## Your goal
Search the listing below for the line containing "upcoming s (as ++ bs).length = as ++ bs ↔". From there through the line containing "cons a as ih =>", transcribe every line exactly, both ends included.

=== Begin Enclosure ===

-- ==== Sys2Proof/Laws/Ops.lean ====
section
/-!
SUPPORT. What each shared operation can do, said once: the read, one turn of a wait, the unfolding of the two loops, and
the frame every host operation is wrapped in.
-/

namespace Sys2Proof.Machine

/-! ### The answers to come -/

theorem upcoming_succ (s : State) (n : Nat) : upcoming s (n + 1) = nextAnswer s :: upcoming (rxRead s) n := by
  simp only [upcoming, List.range_succ_eq_map, List.map_cons, List.map_map, nextAnswer, rxRead_rx]
  congr 1
  · cases s.rx <;> rfl
  · apply List.map_congr_left
    intro k _
    cases s.rx <;> simp

@[simp] theorem upcoming_zero (s : State) : upcoming s 0 = [] := rfl

/-- Only the script decides the answers to come. -/
theorem upcoming_congr {s t : State} (h : s.rx = t.rx) (n : Nat) : upcoming s n = upcoming t n := by
  simp only [upcoming, h]

theorem nextAnswer_congr {s t : State} (h : s.rx = t.rx) : nextAnswer s = nextAnswer t := by
  simp only [nextAnswer, h]

/-- The first of the answers to come is the next answer; the others are those after the read. -/
theorem upcoming_cons {s : State} {r : RxAnswer} {rs : List RxAnswer} :
    upcoming s (r :: rs).length = r :: rs ↔ nextAnswer s = r ∧ upcoming (rxRead s) rs.length = rs := by
  rw [List.length_cons, upcoming_succ, List.cons.injEq]

/-- Answers to come, cut in two: the second part comes after the first. -/
theorem upcoming_append {s : State} {as bs : List RxAnswer} :
    upcoming s (as ++ bs).length = as ++ bs ↔
      upcoming s as.length = as ∧ upcoming (afterReads as s) bs.length = bs := by
  induction as generalizing s with
  | nil => simp [afterReads, rxTrace]
  | cons a as ih =>
    rw [List.cons_append, upcoming_cons, upcoming_cons, ih, and_assoc]
    refine and_congr_right fun _ => and_congr_right fun _ => ?_
    rw [upcoming_congr]
    simp [afterReads]

theorem afterReads_nil (s : State) : afterReads [] s = s := by simp [afterReads, rxTrace]

theorem afterReads_cons {s : State} {r : RxAnswer} (h : nextAnswer s = r) (rs : List RxAnswer) :
    afterReads (r :: rs) s = afterReads rs (rxRead s) := by
  subst h
  simp [afterReads, rxRead, rxTrace]

/-! ### One turn of a wait: exactly one of four things -/

theorem turn_empty {s : State} (limit : Nat) (h : nextAnswer s = .empty) :
    turnVerdict limit s = some .empty ∧ waitTurn s = rxRead s := by
  simp [turnVerdict, waitVerdict, waitTurn, waitCount, h]

theorem turn_matched {s : State} (limit : Nat) (h : nextAnswer s = .full s.expect) :
    turnVerdict limit s = some .matched ∧ waitTurn s = countRead (rxRead s) := by
  simp [turnVerdict, waitVerdict, waitTurn, waitCount, h]

theorem turn_missed {s : State} (limit : Nat) (h : Miss s.expect (nextAnswer s)) :
    turnVerdict limit s = (if (s.cnt + 1).toNat = limit then some .exhausted else none) ∧
      waitTurn s = countRead (rxRead s) := by
  simp [turnVerdict, waitVerdict, waitTurn, waitCount, h.1, h.2]

/-- A read is empty, a match, or a miss. -/
theorem answer_cases (e : Frame) (r : RxAnswer) : r = .empty ∨ r = .full e ∨ Miss e r := by
  unfold Miss
  tauto

/-! ### One turn of a wait, field by field -/

/-- The state after one turn: the read, and one more on the counter unless the answer was empty. -/
theorem waitTurn_eq (s : State) :
    waitTurn s = rxRead s ∧ nextAnswer s = .empty ∨ waitTurn s = countRead (rxRead s) ∧ nextAnswer s ≠ .empty := by
  by_cases h : nextAnswer s = .empty <;> simp [waitTurn, waitCount, h]

@[simp] theorem waitTurn_cfg (s : State) : (waitTurn s).cfg = s.cfg := by
  rcases waitTurn_eq s with ⟨h, -⟩ | ⟨h, -⟩ <;> rw [h] <;> rfl

@[simp] theorem waitTurn_cmd (s : State) : (waitTurn s).cmd = s.cmd := by
  rcases waitTurn_eq s with ⟨h, -⟩ | ⟨h, -⟩ <;> rw [h] <;> rfl

@[simp] theorem waitTurn_busy (s : State) : (waitTurn s).busy = s.busy := by
  rcases waitTurn_eq s with ⟨h, -⟩ | ⟨h, -⟩ <;> rw [h] <;> rfl

@[simp] theorem waitTurn_done (s : State) : (waitTurn s).done = s.done := by
  rcases waitTurn_eq s with ⟨h, -⟩ | ⟨h, -⟩ <;> rw [h] <;> rfl

@[simp] theorem waitTurn_ok (s : State) : (waitTurn s).ok = s.ok := by
  rcases waitTurn_eq s with ⟨h, -⟩ | ⟨h, -⟩ <;> rw [h] <;> rfl

@[simp] theorem waitTurn_err (s : State) : (waitTurn s).err = s.err := by
  rcases waitTurn_eq s with ⟨h, -⟩ | ⟨h, -⟩ <;> rw [h] <;> rfl

@[simp] theorem waitTurn_align (s : State) : (waitTurn s).align = s.align := by
  rcases waitTurn_eq s with ⟨h, -⟩ | ⟨h, -⟩ <;> rw [h] <;> rfl

@[simp] theorem waitTurn_phase (s : State) : (waitTurn s).phase = s.phase := by
  rcases waitTurn_eq s with ⟨h, -⟩ | ⟨h, -⟩ <;> rw [h] <;> rfl

@[simp] theorem waitTurn_att (s : State) : (waitTurn s).att = s.att := by
  rcases waitTurn_eq s with ⟨h, -⟩ | ⟨h, -⟩ <;> rw [h] <;> rfl

@[simp] theorem waitTurn_expect (s : State) : (waitTurn s).expect = s.expect := by
  rcases waitTurn_eq s with ⟨h, -⟩ | ⟨h, -⟩ <;> rw [h] <;> rfl

@[simp] theorem waitTurn_event (s : State) : (waitTurn s).event = s.event := by
  rcases waitTurn_eq s with ⟨h, -⟩ | ⟨h, -⟩ <;> rw [h] <;> rfl

@[simp] theorem waitTurn_tx (s : State) : (waitTurn s).tx = s.tx := by
  rcases waitTurn_eq s with ⟨h, -⟩ | ⟨h, -⟩ <;> rw [h] <;> rfl

@[simp] theorem waitTurn_host (s : State) : (waitTurn s).host = s.host := by
  rcases waitTurn_eq s with ⟨h, -⟩ | ⟨h, -⟩ <;> rw [h] <;> rfl

@[simp] theorem waitTurn_hostOut (s : State) : (waitTurn s).hostOut = s.hostOut := by
  rcases waitTurn_eq s with ⟨h, -⟩ | ⟨h, -⟩ <;> rw [h] <;> rfl

@[simp] theorem waitTurn_rx (s : State) : (waitTurn s).rx = s.rx.tail := by
  rcases waitTurn_eq s with ⟨h, -⟩ | ⟨h, -⟩ <;> rw [h] <;> rfl

@[simp] theorem waitTurn_trace (s : State) : (waitTurn s).trace = s.trace ++ [.rx frameLen (nextAnswer s)] := by
  rcases waitTurn_eq s with ⟨h, -⟩ | ⟨h, -⟩ <;> rw [h] <;> rfl

/-- A wait that goes on has counted its read and is not at its limit. -/
theorem turn_goes_on {limit : Nat} {s : State} (h : turnVerdict limit s = none) :
    (waitTurn s).cnt = s.cnt + 1 ∧ (s.cnt + 1).toNat ≠ limit ∧ Miss s.expect (nextAnswer s) := by
  rcases answer_cases s.expect (nextAnswer s) with h' | h' | h'
  · rw [(turn_empty limit h').1] at h; cases h
  · rw [(turn_matched limit h').1] at h; cases h
  · rw [(turn_missed limit h').1] at h
    refine ⟨by rw [(turn_missed limit h').2]; rfl, fun hh => ?_, h'⟩
    rw [if_pos hh] at h; cases h

/-! ### The loops, unfolded once -/

theorem waitLoop_ends {limit fuel : Nat} {s : State} {w : WaitResult} (h : turnVerdict limit s = some w) :
    waitLoop limit (fuel + 1) s = (w, waitTurn s) := by
  simp [waitLoop, h]

theorem waitLoop_goes_on {limit fuel : Nat} {s : State} (h : turnVerdict limit s = none) :
    waitLoop limit (fuel + 1) s = waitLoop limit fuel (waitTurn s) := by
  simp [waitLoop, h]

/-- What a wait leaves: everything but the counter, the RX stream and TRACE, which grows by reads. -/
theorem waitLoop_frame (limit fuel : Nat) (s : State) :
    ∃ rs cnt, (waitLoop limit fuel s).2 = { afterReads rs s with cnt := cnt } ∧ rs.length ≤ fuel := by
  induction fuel generalizing s with
  | zero => exact ⟨[], s.cnt, by rw [afterReads_nil]; rfl, Nat.le_refl _⟩
  | succ n ih =>
    cases hv : turnVerdict limit s with
    | none =>
      obtain ⟨rs, cnt, h, hl⟩ := ih (waitTurn s)
      refine ⟨nextAnswer s :: rs, cnt, ?_, by simpa using hl⟩
      rw [waitLoop_goes_on hv, h, afterReads_cons rfl]
      rcases waitTurn_eq s with ⟨e, -⟩ | ⟨e, -⟩ <;> (rw [e]; try rfl)
    | some w =>
      refine ⟨[nextAnswer s], (waitTurn s).cnt, ?_, by simp⟩
      rw [waitLoop_ends hv, afterReads_cons rfl, afterReads_nil]
      rcases waitTurn_eq s with ⟨e, -⟩ | ⟨e, -⟩ <;> (rw [e]; try rfl)

theorem alignLoop_succeeds {fuel : Nat} {s t : State} (h : alignAttempt s = (.matched, t)) :
    alignLoop (fuel + 1) s = alignSuccess t := by
  simp [alignLoop, h]

theorem alignLoop_retries {fuel : Nat} {s t : State} {w : WaitResult} (h : alignAttempt s = (w, t))
    (hw : w ≠ .matched) :
    alignLoop (fuel + 1) s = if t.att.toNat = maxAlignAttempts then alignFailure t else alignLoop fuel t := by
  cases w <;> simp_all [alignLoop]

/-! ### The wrapper of the host operations -/

theorem operate_busy {c : Command} {body : State → State} {s : State} (h : s.busy = true) :
    operate c body s = .refused .commandWhileBusy := by
  simp [operate, h]

theorem operate_free {c : Command} {body : State → State} {s : State} (h : s.busy = false) :
    operate c body s = .next (body (issue c s)) := by
  simp [operate, h]

/-- A host operation that answers a next state was not busy, and its next state is its body run from the issue. -/
theorem operate_next {c : Command} {body : State → State} {s t : State} (h : operate c body s = .next t) :
    s.busy = false ∧ t = body (issue c s) := by
  unfold operate at h
  split at h
  · cases h
  · rename_i hb
    cases h
    exact ⟨by simpa using hb, rfl⟩

/-! ### The peer contract -/

/-- What a device keeping the contract sends is, for the wait that expects the owed reply, a wait that matches, and every
one of its reads is counted. -/
theorem answersInTurn_matches {written : List Byte} {answers : List RxAnswer} {reply : Frame} {limit : Nat}
    (owes : Peer.owed written = some reply) (h : Peer.answersInTurn written answers) (fits : answers.length ≤ limit) :
    MatchedWait reply limit answers ∧ nonEmptyReads answers = answers.length := by
  obtain ⟨fs, r, hr, before, rfl⟩ := h
  obtain rfl : reply = r := by simpa [owes] using hr
  refine ⟨⟨fs.map .full, rfl, by simp at fits ⊢; omega, ?_⟩, by simp [nonEmptyReads, List.countP_eq_length]⟩
  intro x hx
  obtain ⟨f, hf, rfl⟩ := List.mem_map.1 hx
  exact ⟨by simp, by simpa using (before f hf).2⟩

end Sys2Proof.Machine
end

=== End Enclosure ===

## Your solution
    upcoming s (as ++ bs).length = as ++ bs ↔
      upcoming s as.length = as ∧ upcoming (afterReads as s) bs.length = bs := by
  induction as generalizing s with
  | nil => simp [afterReads, rxTrace]
  | cons a as ih =>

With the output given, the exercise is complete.